-- INPUT MATERIAL follows --

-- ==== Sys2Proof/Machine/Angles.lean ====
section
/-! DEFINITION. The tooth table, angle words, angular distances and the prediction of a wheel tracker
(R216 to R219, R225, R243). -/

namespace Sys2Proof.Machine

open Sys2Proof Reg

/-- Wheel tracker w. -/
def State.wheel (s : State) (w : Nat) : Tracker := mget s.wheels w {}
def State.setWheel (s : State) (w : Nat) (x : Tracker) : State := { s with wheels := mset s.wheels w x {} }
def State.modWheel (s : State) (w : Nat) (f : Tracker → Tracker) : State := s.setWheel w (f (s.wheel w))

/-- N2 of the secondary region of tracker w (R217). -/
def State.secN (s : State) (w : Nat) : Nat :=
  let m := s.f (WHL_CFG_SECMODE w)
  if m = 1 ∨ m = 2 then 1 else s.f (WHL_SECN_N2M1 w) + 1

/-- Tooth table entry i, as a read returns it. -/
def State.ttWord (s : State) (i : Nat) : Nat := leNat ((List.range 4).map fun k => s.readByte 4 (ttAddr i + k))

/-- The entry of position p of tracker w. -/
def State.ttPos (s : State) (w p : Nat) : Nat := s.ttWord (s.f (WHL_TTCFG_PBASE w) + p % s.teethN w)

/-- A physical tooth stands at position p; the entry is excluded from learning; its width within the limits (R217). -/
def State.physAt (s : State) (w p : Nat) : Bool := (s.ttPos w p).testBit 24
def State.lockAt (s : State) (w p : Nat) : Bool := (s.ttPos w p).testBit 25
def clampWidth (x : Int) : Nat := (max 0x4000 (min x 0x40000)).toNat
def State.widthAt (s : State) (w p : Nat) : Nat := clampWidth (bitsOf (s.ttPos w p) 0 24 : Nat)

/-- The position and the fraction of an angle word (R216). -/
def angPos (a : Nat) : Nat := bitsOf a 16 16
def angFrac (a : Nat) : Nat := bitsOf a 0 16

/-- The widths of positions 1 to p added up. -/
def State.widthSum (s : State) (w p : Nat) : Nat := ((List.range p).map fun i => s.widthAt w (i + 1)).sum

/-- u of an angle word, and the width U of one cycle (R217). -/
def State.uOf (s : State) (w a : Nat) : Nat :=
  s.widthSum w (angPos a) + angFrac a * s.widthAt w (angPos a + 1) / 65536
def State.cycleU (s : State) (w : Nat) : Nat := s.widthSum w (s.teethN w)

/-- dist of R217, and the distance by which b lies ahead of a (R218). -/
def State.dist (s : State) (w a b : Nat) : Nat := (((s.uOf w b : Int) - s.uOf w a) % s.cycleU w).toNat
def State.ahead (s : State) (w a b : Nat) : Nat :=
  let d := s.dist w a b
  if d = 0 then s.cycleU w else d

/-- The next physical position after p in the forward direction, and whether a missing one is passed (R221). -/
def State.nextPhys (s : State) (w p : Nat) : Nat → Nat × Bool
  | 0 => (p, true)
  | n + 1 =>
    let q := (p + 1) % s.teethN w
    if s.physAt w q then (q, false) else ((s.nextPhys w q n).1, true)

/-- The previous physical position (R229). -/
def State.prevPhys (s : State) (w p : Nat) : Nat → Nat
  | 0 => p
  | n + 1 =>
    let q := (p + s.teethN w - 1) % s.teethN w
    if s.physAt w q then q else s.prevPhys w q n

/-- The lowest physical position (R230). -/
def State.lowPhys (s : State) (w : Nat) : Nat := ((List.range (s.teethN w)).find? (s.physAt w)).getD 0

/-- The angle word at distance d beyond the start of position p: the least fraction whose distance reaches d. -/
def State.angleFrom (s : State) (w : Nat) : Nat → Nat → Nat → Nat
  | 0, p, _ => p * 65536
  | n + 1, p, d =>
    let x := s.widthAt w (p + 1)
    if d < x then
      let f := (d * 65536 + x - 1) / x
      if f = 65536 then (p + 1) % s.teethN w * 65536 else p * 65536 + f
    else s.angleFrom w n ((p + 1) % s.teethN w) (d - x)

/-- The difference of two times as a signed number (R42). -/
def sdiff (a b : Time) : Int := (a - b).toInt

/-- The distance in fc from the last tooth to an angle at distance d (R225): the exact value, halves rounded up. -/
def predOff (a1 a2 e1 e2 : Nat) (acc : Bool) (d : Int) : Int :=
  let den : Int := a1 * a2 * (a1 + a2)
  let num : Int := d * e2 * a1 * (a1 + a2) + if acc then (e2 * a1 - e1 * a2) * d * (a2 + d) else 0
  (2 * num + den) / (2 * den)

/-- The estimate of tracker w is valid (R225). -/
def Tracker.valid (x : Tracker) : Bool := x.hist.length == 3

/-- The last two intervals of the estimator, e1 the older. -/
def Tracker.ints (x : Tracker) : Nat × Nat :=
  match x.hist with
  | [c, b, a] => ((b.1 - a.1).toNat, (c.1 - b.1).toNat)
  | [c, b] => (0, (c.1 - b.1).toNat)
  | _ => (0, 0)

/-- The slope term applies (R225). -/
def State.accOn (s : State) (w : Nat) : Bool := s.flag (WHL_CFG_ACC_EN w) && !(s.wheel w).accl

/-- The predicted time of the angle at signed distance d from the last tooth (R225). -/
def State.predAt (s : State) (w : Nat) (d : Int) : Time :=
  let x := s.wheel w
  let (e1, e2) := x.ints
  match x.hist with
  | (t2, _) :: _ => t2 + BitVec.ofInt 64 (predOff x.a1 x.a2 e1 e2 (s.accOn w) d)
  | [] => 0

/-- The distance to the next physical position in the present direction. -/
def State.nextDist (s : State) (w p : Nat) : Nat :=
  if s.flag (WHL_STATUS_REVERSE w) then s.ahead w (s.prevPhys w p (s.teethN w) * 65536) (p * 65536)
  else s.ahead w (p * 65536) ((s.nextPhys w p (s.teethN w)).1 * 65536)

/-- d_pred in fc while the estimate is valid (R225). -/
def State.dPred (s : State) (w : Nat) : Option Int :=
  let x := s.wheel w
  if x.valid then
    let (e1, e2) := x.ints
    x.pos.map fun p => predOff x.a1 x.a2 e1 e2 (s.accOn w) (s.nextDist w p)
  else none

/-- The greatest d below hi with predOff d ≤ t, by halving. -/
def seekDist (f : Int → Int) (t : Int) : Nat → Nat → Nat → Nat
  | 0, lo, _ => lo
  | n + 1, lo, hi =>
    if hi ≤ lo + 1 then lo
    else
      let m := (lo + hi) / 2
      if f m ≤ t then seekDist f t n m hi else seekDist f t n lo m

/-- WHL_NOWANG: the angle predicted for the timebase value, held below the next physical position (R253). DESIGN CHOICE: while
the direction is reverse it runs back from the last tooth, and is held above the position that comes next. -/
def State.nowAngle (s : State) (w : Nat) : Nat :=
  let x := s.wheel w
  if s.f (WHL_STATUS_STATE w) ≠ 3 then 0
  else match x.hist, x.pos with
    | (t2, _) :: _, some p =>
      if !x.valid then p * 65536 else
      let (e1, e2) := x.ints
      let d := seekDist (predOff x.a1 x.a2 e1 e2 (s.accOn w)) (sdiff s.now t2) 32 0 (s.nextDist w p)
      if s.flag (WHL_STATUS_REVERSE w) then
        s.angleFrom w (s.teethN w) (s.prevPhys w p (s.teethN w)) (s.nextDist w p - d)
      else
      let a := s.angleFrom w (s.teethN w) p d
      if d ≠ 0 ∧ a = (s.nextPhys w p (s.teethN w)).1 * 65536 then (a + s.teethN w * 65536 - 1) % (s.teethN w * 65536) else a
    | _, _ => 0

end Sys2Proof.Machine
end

-- INPUT MATERIAL concluded --

WHAT TO PRODUCE -
With the string "List" as the key, filter the data above and show the lines that match.

FINISHED TASK -
def State.ttWord (s : State) (i : Nat) : Nat := leNat ((List.range 4).map fun k => s.readByte 4 (ttAddr i + k))
def State.widthSum (s : State) (w p : Nat) : Nat := ((List.range p).map fun i => s.widthAt w (i + 1)).sum
def State.lowPhys (s : State) (w : Nat) : Nat := ((List.range (s.teethN w)).find? (s.physAt w)).getD 0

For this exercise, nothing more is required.